Task objective
Please repeat the lines below exactly. Begin with the line containing "def HostRegs.reset : HostRegs" and go on through the line containing "def Dom.reset : Dom".
(Provided entries)
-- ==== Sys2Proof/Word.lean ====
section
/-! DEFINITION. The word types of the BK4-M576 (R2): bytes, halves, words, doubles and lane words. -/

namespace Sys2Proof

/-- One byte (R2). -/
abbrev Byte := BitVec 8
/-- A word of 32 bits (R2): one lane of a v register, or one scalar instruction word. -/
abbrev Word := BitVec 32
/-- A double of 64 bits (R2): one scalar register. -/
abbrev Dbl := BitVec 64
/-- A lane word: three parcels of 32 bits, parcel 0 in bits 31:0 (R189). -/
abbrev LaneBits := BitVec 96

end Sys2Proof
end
(End Provided entries)
(Provided entries)
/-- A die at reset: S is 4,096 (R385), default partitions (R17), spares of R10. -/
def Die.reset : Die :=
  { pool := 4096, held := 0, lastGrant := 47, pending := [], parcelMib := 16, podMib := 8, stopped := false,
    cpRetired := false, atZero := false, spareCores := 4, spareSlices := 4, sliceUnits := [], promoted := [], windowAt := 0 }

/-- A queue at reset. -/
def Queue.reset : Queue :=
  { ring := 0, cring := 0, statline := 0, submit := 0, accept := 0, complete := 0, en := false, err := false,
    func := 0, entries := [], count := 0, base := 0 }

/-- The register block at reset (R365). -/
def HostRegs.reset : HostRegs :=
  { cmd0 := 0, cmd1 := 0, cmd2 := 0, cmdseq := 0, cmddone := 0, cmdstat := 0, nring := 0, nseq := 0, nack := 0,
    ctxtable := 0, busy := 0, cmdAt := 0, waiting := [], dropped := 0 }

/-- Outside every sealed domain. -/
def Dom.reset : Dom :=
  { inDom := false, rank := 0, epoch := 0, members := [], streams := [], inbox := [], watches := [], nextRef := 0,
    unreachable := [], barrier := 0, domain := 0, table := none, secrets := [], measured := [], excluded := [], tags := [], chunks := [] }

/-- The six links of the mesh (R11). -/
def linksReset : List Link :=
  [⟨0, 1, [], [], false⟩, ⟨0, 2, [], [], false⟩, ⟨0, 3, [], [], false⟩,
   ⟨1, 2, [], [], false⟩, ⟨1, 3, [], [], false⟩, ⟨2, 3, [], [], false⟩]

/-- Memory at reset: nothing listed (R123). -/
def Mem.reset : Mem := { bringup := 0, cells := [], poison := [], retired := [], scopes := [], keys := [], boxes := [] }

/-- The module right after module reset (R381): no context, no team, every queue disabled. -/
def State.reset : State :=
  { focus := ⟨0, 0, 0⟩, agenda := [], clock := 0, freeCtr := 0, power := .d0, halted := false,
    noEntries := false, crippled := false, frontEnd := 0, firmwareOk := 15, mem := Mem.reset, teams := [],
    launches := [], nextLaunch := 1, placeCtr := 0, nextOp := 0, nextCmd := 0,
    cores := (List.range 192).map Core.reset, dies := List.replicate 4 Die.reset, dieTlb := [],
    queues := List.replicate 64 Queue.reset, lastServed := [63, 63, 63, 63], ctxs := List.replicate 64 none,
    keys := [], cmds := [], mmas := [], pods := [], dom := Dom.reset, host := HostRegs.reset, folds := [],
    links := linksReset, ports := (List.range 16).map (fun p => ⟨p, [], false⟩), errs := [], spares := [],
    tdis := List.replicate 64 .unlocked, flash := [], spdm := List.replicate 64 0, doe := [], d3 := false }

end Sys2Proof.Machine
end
(End Provided entries)
Problem solution
def HostRegs.reset : HostRegs :=
  { cmd0 := 0, cmd1 := 0, cmd2 := 0, cmdseq := 0, cmddone := 0, cmdstat := 0, nring := 0, nseq := 0, nack := 0,
    ctxtable := 0, busy := 0, cmdAt := 0, waiting := [], dropped := 0 }

/-- Outside every sealed domain. -/
def Dom.reset : Dom :=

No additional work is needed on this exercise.